另一个声音略为沙哑的说∶“到嘴的鸭子就这么飞了,听说还是老师呢?可惜可惜。”
听著他们的对话,我们的身体同时颤动,原来他们就是偷走龙燕燕衣服的人。
粗嗓子说,“妈的,害的老子一肚子火没地方出”。
另一人说∶“这女的也骚,下河洗澡脱的光光的,也别说,她这些衣服咱这地方也少见,就像电影里那些城里女人穿的一样。摸起来滑滑的,就像摸著她的身子一样”。
粗嗓子淫亵的笑著,“妈的,就拿她的奶罩先出出火”。
说话间两人在离我们藏身处不远的一堆石块边停下,接著就听见衣物和肉体摩擦的声音,还有他们急促的喘息声。

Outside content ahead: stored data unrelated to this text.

-- ==== Sys2Proof/Tests/Slice0.lean ====
section
/-! SUPPORT. Tests. Expected results are the spec's own: the vectors of 95_test_vectors.md and words written out from
the encodings of 41 to 44. Then one witness for the hypotheses of each statement. -/

namespace Sys2Proof.Tests

open Sys2Proof.Machine

/-- The bytes of a text. -/
def str (s : String) : List Byte := ascii s.toList

/-- What the block at power-up answers to a line. -/
def answer (l : Line) : Option Response :=
  match request l State.reset with
  | .next t => some t.response
  | _ => none

/-- The line is accepted with this word and this hex text. -/
def accepts (v : String × Nat × String) : Bool :=
  answer (str v.1) = some { ok := true, err := 0#3, word := BitVec.ofNat 32 v.2.1, hex := str v.2.2 }

/-- The line is rejected with this error (`word` and `hex` are not read). -/
def rejects (v : String × EncodeError) : Bool :=
  (answer (str v.1)).map (fun r => (r.ok, r.err)) = some (false, errorCode v.2)

/-! ## The vectors of 95_test_vectors.md -/

/-- L2-1, accepted lines. -/
theorem test_L2_1_accepted : [
    ("HALT", 0x44000000, "44000000"),
    ("halt", 0x44000000, "44000000"),
    ("HaLt", 0x44000000, "44000000"),
    ("  HALT", 0x44000000, "44000000"),
    ("HALT   ", 0x44000000, "44000000"),
    ("\tHALT\t", 0x44000000, "44000000"),
    ("HALT\r", 0x44000000, "44000000"),
    ("ADD\tR3  R1\x0bR2", 0x00221800, "00221800")].all accepts = true := by decide

/-- L2-1, rejected lines. -/
theorem test_L2_1_rejected : [
    ("", .unknownOpcode),
    ("   ", .unknownOpcode),
    ("\x1cHALT", .unknownOpcode),
    ("HALT.", .unknownOpcode),
    ("ADD, R3 R1 R2", .unknownOpcode),
    ("ADD R3, R1, R2", .malformedOperands),
    ("q", .unknownOpcode),
    ("QUIT", .unknownOpcode),
    ("NOP", .unknownOpcode),
    ("ADDU R1 R2 R3", .unknownOpcode),
    ("\xc4DD R1 R2 R3", .unknownOpcode),
    ("HALT # stop", .malformedOperands)].all rejects = true := by decide

/-- L2-2, accepted lines. -/
theorem test_L2_2_accepted_a : [
    ("ADD R3 R1 R2", 0x00221800, "00221800"),
    ("ADD R31 R31 R31", 0x03FFF800, "03FFF800"),
    ("ADD R0 R0 R0", 0x00000000, "00000000"),
    ("SUB R3 R1 R2", 0x08221800, "08221800"),
    ("SUB R31 R31 R31", 0x0BFFF800, "0BFFF800"),
    ("SUB R0 R0 R0", 0x08000000, "08000000"),
    ("MUL R3 R1 R2", 0x10221800, "10221800"),
    ("MUL R31 R31 R31", 0x13FFF800, "13FFF800"),
    ("MUL R0 R0 R0", 0x10000000, "10000000"),
    ("OR R3 R1 R2", 0x18221800, "18221800"),
    ("OR R31 R31 R31", 0x1BFFF800, "1BFFF800"),
    ("OR R0 R0 R0", 0x18000000, "18000000")].all accepts = true := by decide
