-- ==== Sys2Proof/Machine/Engine.lean ====
section
/-! DEFINITION. The CRC Engine: `update`, `fold` and the four commands of the engine (spec/42_crc_engine.md R110 to
R115). -/

namespace Sys2Proof.Machine

/-- `update(T, v, a, b)` (R110). -/
def update (tbl : CrcTable) (v : Convention) (a : Word) (b : Byte) : Word :=
  updateCombine v a (tbl (updateIndex v a b))

/-- `fold(T, v, init, d)`: `update` once per byte, in sequence order; the empty string returns `init` (R115). -/
def fold (tbl : CrcTable) (v : Convention) : Word → List Byte → Word
  | a, [] => a
  | a, b :: d => fold tbl v (update tbl v a b) d

/-- `SETACC v` (R111). -/
def execSetacc (v : Word) (s : State) : Host.Outcome State Fault Refusal :=
  .next { s with acc := v }

/-- `BYTE b` (R112): `NoTable` when no table is selected, else one `update` on the active table, which reads one
entry. -/
def execByte (b : Byte) (s : State) : Host.Outcome State Fault Refusal :=
  match s.active with
  | none => .next (raiseFault .noTable s)
  | some sl =>
    match tblRead sl (updateIndex (convOf sl s) s.acc b) s with
    | none => .fault (.unwrittenEntry sl (updateIndex (convOf sl s) s.acc b))
    | some e => .next { s with acc := updateCombine (convOf sl s) s.acc e }

/-- `GETCRC x` (R113). -/
def execGetcrc (x : Word) (s : State) : Host.Outcome State Fault Refusal :=
  .next (respond (s.acc ^^^ x) s)

/-- `RDTBL i` (R114): `NoTable` when no table is selected, else respond one entry of the active table. -/
def execRdtbl (i : Byte) (s : State) : Host.Outcome State Fault Refusal :=
  match s.active with
  | none => .next (raiseFault .noTable s)
  | some sl =>
    match tblRead sl i s with
    | none => .fault (.unwrittenEntry sl i)
    | some e => .next (respond e s)

end Sys2Proof.Machine
end

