-- ==== Sys2Proof/Laws/State.lean ====
section
/-! SUPPORT. One lemma per field per update, so that no proof unfolds an update of the state; and what each accessor reads
after each update. -/

namespace Sys2Proof.Machine

section Respond
variable (v : Word) (s : State)
@[simp] theorem respond_mem : (respond v s).mem = s.mem := rfl
@[simp] theorem respond_builtM : (respond v s).builtM = s.builtM := rfl
@[simp] theorem respond_builtL : (respond v s).builtL = s.builtL := rfl
@[simp] theorem respond_builtG : (respond v s).builtG = s.builtG := rfl
@[simp] theorem respond_gpoly : (respond v s).gpoly = s.gpoly := rfl
@[simp] theorem respond_active : (respond v s).active = s.active := rfl
@[simp] theorem respond_acc : (respond v s).acc = s.acc := rfl
@[simp] theorem respond_fault : (respond v s).fault = s.fault := rfl
@[simp] theorem respond_cause : (respond v s).cause = s.cause := rfl
@[simp] theorem respond_inbox : (respond v s).inbox = s.inbox := rfl
@[simp] theorem respond_pending : (respond v s).pending = s.pending ++ [v] := rfl
@[simp] theorem respond_delivered : (respond v s).delivered = s.delivered := rfl
end Respond

section RaiseFault
variable (k : Cause) (s : State)
theorem raiseFault_of_fault (h : s.fault = true) : raiseFault k s = s := by simp [raiseFault, h]
theorem raiseFault_of_clear (h : s.fault = false) : raiseFault k s = { s with fault := true, cause := k.code } := by
  simp [raiseFault, h]
@[simp] theorem raiseFault_mem : (raiseFault k s).mem = s.mem := by unfold raiseFault; split <;> rfl
@[simp] theorem raiseFault_builtM : (raiseFault k s).builtM = s.builtM := by unfold raiseFault; split <;> rfl
@[simp] theorem raiseFault_builtL : (raiseFault k s).builtL = s.builtL := by unfold raiseFault; split <;> rfl
@[simp] theorem raiseFault_builtG : (raiseFault k s).builtG = s.builtG := by unfold raiseFault; split <;> rfl
@[simp] theorem raiseFault_gpoly : (raiseFault k s).gpoly = s.gpoly := by unfold raiseFault; split <;> rfl
@[simp] theorem raiseFault_active : (raiseFault k s).active = s.active := by unfold raiseFault; split <;> rfl
@[simp] theorem raiseFault_acc : (raiseFault k s).acc = s.acc := by unfold raiseFault; split <;> rfl
@[simp] theorem raiseFault_fault : (raiseFault k s).fault = true := by unfold raiseFault; split <;> simp_all
@[simp] theorem raiseFault_inbox : (raiseFault k s).inbox = s.inbox := by unfold raiseFault; split <;> rfl
@[simp] theorem raiseFault_pending : (raiseFault k s).pending = s.pending := by unfold raiseFault; split <;> rfl
@[simp] theorem raiseFault_delivered : (raiseFault k s).delivered = s.delivered := by unfold raiseFault; split <;> rfl
end RaiseFault

section ApplyReset
variable (s : State)
@[simp] theorem applyReset_mem : (applyReset s).mem = ⟨[], [], []⟩ := rfl
@[simp] theorem applyReset_builtM : (applyReset s).builtM = false := rfl
@[simp] theorem applyReset_builtL : (applyReset s).builtL = false := rfl
@[simp] theorem applyReset_builtG : (applyReset s).builtG = false := rfl
@[simp] theorem applyReset_gpoly : (applyReset s).gpoly = Config.gpolyAtReset := rfl
@[simp] theorem applyReset_active : (applyReset s).active = none := rfl
@[simp] theorem applyReset_acc : (applyReset s).acc = Config.initDefault := rfl
@[simp] theorem applyReset_fault : (applyReset s).fault = false := rfl
@[simp] theorem applyReset_cause : (applyReset s).cause = 0 := rfl
@[simp] theorem applyReset_inbox : (applyReset s).inbox = s.inbox := rfl
@[simp] theorem applyReset_pending : (applyReset s).pending = [] := rfl
@[simp] theorem applyReset_delivered : (applyReset s).delivered = s.delivered := rfl
end ApplyReset

section Deliver
variable (s : State)
@[simp] theorem deliver_mem : (deliver s).mem = s.mem := by unfold deliver; split <;> rfl
@[simp] theorem deliver_builtM : (deliver s).builtM = s.builtM := by unfold deliver; split <;> rfl
@[simp] theorem deliver_builtL : (deliver s).builtL = s.builtL := by unfold deliver; split <;> rfl
@[simp] theorem deliver_builtG : (deliver s).builtG = s.builtG := by unfold deliver; split <;> rfl
@[simp] theorem deliver_gpoly : (deliver s).gpoly = s.gpoly := by unfold deliver; split <;> rfl
@[simp] theorem deliver_active : (deliver s).active = s.active := by unfold deliver; split <;> rfl
@[simp] theorem deliver_acc : (deliver s).acc = s.acc := by unfold deliver; split <;> rfl
@[simp] theorem deliver_fault : (deliver s).fault = s.fault := by unfold deliver; split <;> rfl
@[simp] theorem deliver_cause : (deliver s).cause = s.cause := by unfold deliver; split <;> rfl
@[simp] theorem deliver_inbox : (deliver s).inbox = s.inbox := by unfold deliver; split <;> rfl
/-- Delivery moves words from the pending end of the response stream to the delivered end and loses none. -/
theorem deliver_stream : (deliver s).delivered ++ (deliver s).pending = s.delivered ++ s.pending := by
  unfold deliver; split <;> simp_all
end Deliver

section SetBuilt
variable (s : State) (sl : Slot)
@[simp] theorem setBuilt_mem : (s.setBuilt sl).mem = s.mem := by cases sl <;> rfl
@[simp] theorem setBuilt_gpoly : (s.setBuilt sl).gpoly = s.gpoly := by cases sl <;> rfl
@[simp] theorem setBuilt_active : (s.setBuilt sl).active = s.active := by cases sl <;> rfl
@[simp] theorem setBuilt_acc : (s.setBuilt sl).acc = s.acc := by cases sl <;> rfl
@[simp] theorem setBuilt_fault : (s.setBuilt sl).fault = s.fault := by cases sl <;> rfl
@[simp] theorem setBuilt_cause : (s.setBuilt sl).cause = s.cause := by cases sl <;> rfl
@[simp] theorem setBuilt_inbox : (s.setBuilt sl).inbox = s.inbox := by cases sl <;> rfl
@[simp] theorem setBuilt_pending : (s.setBuilt sl).pending = s.pending := by cases sl <;> rfl
@[simp] theorem setBuilt_delivered : (s.setBuilt sl).delivered = s.delivered := by cases sl <;> rfl
/-- The flag that is set reads 1; the others read as before. -/
theorem built_setBuilt (sl' : Slot) : (s.setBuilt sl).built sl' = (decide (sl' = sl) || s.built sl') := by
  cases sl <;> cases sl' <;> simp [State.setBuilt, State.built]
end SetBuilt

section Activate
variable (s : State) (sl sl' : Slot) (p : Word)
@[simp] theorem activate_mem : (s.activate sl).mem = s.mem := rfl
@[simp] theorem activate_builtM : (s.activate sl).builtM = s.builtM := rfl
@[simp] theorem activate_builtL : (s.activate sl).builtL = s.builtL := rfl
@[simp] theorem activate_builtG : (s.activate sl).builtG = s.builtG := rfl
@[simp] theorem activate_gpoly : (s.activate sl).gpoly = s.gpoly := rfl
@[simp] theorem activate_active : (s.activate sl).active = some sl := rfl
@[simp] theorem activate_acc : (s.activate sl).acc = s.acc := rfl
@[simp] theorem activate_fault : (s.activate sl).fault = s.fault := rfl
@[simp] theorem activate_cause : (s.activate sl).cause = s.cause := rfl
@[simp] theorem activate_inbox : (s.activate sl).inbox = s.inbox := rfl
@[simp] theorem activate_pending : (s.activate sl).pending = s.pending := rfl
@[simp] theorem activate_delivered : (s.activate sl).delivered = s.delivered := rfl
@[simp] theorem activate_built : (s.activate sl).built sl' = s.built sl' := by cases sl' <;> rfl
@[simp] theorem setTag_mem : (s.setTag p).mem = s.mem := rfl
@[simp] theorem setTag_builtM : (s.setTag p).builtM = s.builtM := rfl
@[simp] theorem setTag_builtL : (s.setTag p).builtL = s.builtL := rfl
@[simp] theorem setTag_builtG : (s.setTag p).builtG = s.builtG := rfl
@[simp] theorem setTag_gpoly : (s.setTag p).gpoly = p := rfl
@[simp] theorem setTag_active : (s.setTag p).active = s.active := rfl
@[simp] theorem setTag_acc : (s.setTag p).acc = s.acc := rfl
@[simp] theorem setTag_fault : (s.setTag p).fault = s.fault := rfl
@[simp] theorem setTag_cause : (s.setTag p).cause = s.cause := rfl
@[simp] theorem setTag_inbox : (s.setTag p).inbox = s.inbox := rfl
@[simp] theorem setTag_pending : (s.setTag p).pending = s.pending := rfl
@[simp] theorem setTag_delivered : (s.setTag p).delivered = s.delivered := rfl
@[simp] theorem setTag_built : (s.setTag p).built sl' = s.built sl' := by cases sl' <;> rfl
/-- Making the active slot active again changes nothing. -/
theorem activate_of_active (h : s.active = some sl) : s.activate sl = s := by
  cases s; simp_all [State.activate]
end Activate

/-- A build changes the memory and the slot's flag and nothing else (R100). -/
theorem build_eq (sl : Slot) (p : Word) (s : State) :
    build sl p s = { s with
      mem := s.mem.writeEntries sl (tableOf p) allIndexes
      builtM := decide (sl = .m) || s.builtM
      builtL := decide (sl = .l) || s.builtL
      builtG := decide (sl = .g) || s.builtG } := by
  cases sl <;> simp [build, State.setBuilt]

section Build
variable (sl : Slot) (p : Word) (s : State)
@[simp] theorem build_mem : (build sl p s).mem = s.mem.writeEntries sl (tableOf p) allIndexes := by simp [build]
@[simp] theorem build_gpoly : (build sl p s).gpoly = s.gpoly := by simp [build]
@[simp] theorem build_active : (build sl p s).active = s.active := by simp [build]
@[simp] theorem build_acc : (build sl p s).acc = s.acc := by simp [build]
@[simp] theorem build_fault : (build sl p s).fault = s.fault := by simp [build]
@[simp] theorem build_cause : (build sl p s).cause = s.cause := by simp [build]
@[simp] theorem build_inbox : (build sl p s).inbox = s.inbox := by simp [build]
@[simp] theorem build_pending : (build sl p s).pending = s.pending := by simp [build]
@[simp] theorem build_delivered : (build sl p s).delivered = s.delivered := by simp [build]
@[simp] theorem build_built (sl' : Slot) : (build sl p s).built sl' = (decide (sl' = sl) || s.built sl') := by
  simp only [build, built_setBuilt]
  rfl
end Build

/-- A built slot's flag is already set. -/
theorem setBuilt_of_built (sl : Slot) (s : State) (h : s.built sl = true) : s.setBuilt sl = s := by
  cases s; cases sl <;> simp_all [State.setBuilt, State.built]

/-- The codes of `ACTIVE` and its contents correspond one to one (R25). -/
theorem activeOfCode_activeCode (a : Option Slot) : activeOfCode (activeCode a) = a := by
  cases a with
  | none => rfl
  | some sl => cases sl <;> rfl

/-- Every 2-bit code is the code of a content of `ACTIVE` (R25). -/
theorem activeCode_activeOfCode (c : BitVec 2) : activeCode (activeOfCode c) = c := by
  revert c; decide

end Sys2Proof.Machine
end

龙燕燕的神色又羞又怒,看来她也清楚那两人正在用她的贴身衣物在做什么事,我贴在她的耳角,用极其细微的声音说∶“别生气,我记住他们的声音了,明天我就抓住他们,给你出气”。
龙燕燕轻微的点著头,眼里满是感激的神色。
我们一动不动的紧压在一起,听著他们淫亵地喘息声,那两个家伙陶醉在手淫的快感中,一点也没有发觉我们两个赤裸的身体就在他们附近。
我知道他们此刻脑子里肯定在在幻想著龙燕燕娇嫩的美体在他们身下婉转呻吟,而他们却只能用龙燕燕的乳罩内裤来满足自己的淫欲,他们绝对想不...
[您的浏览器未开启 JavaScript,请点击加载完整內容...]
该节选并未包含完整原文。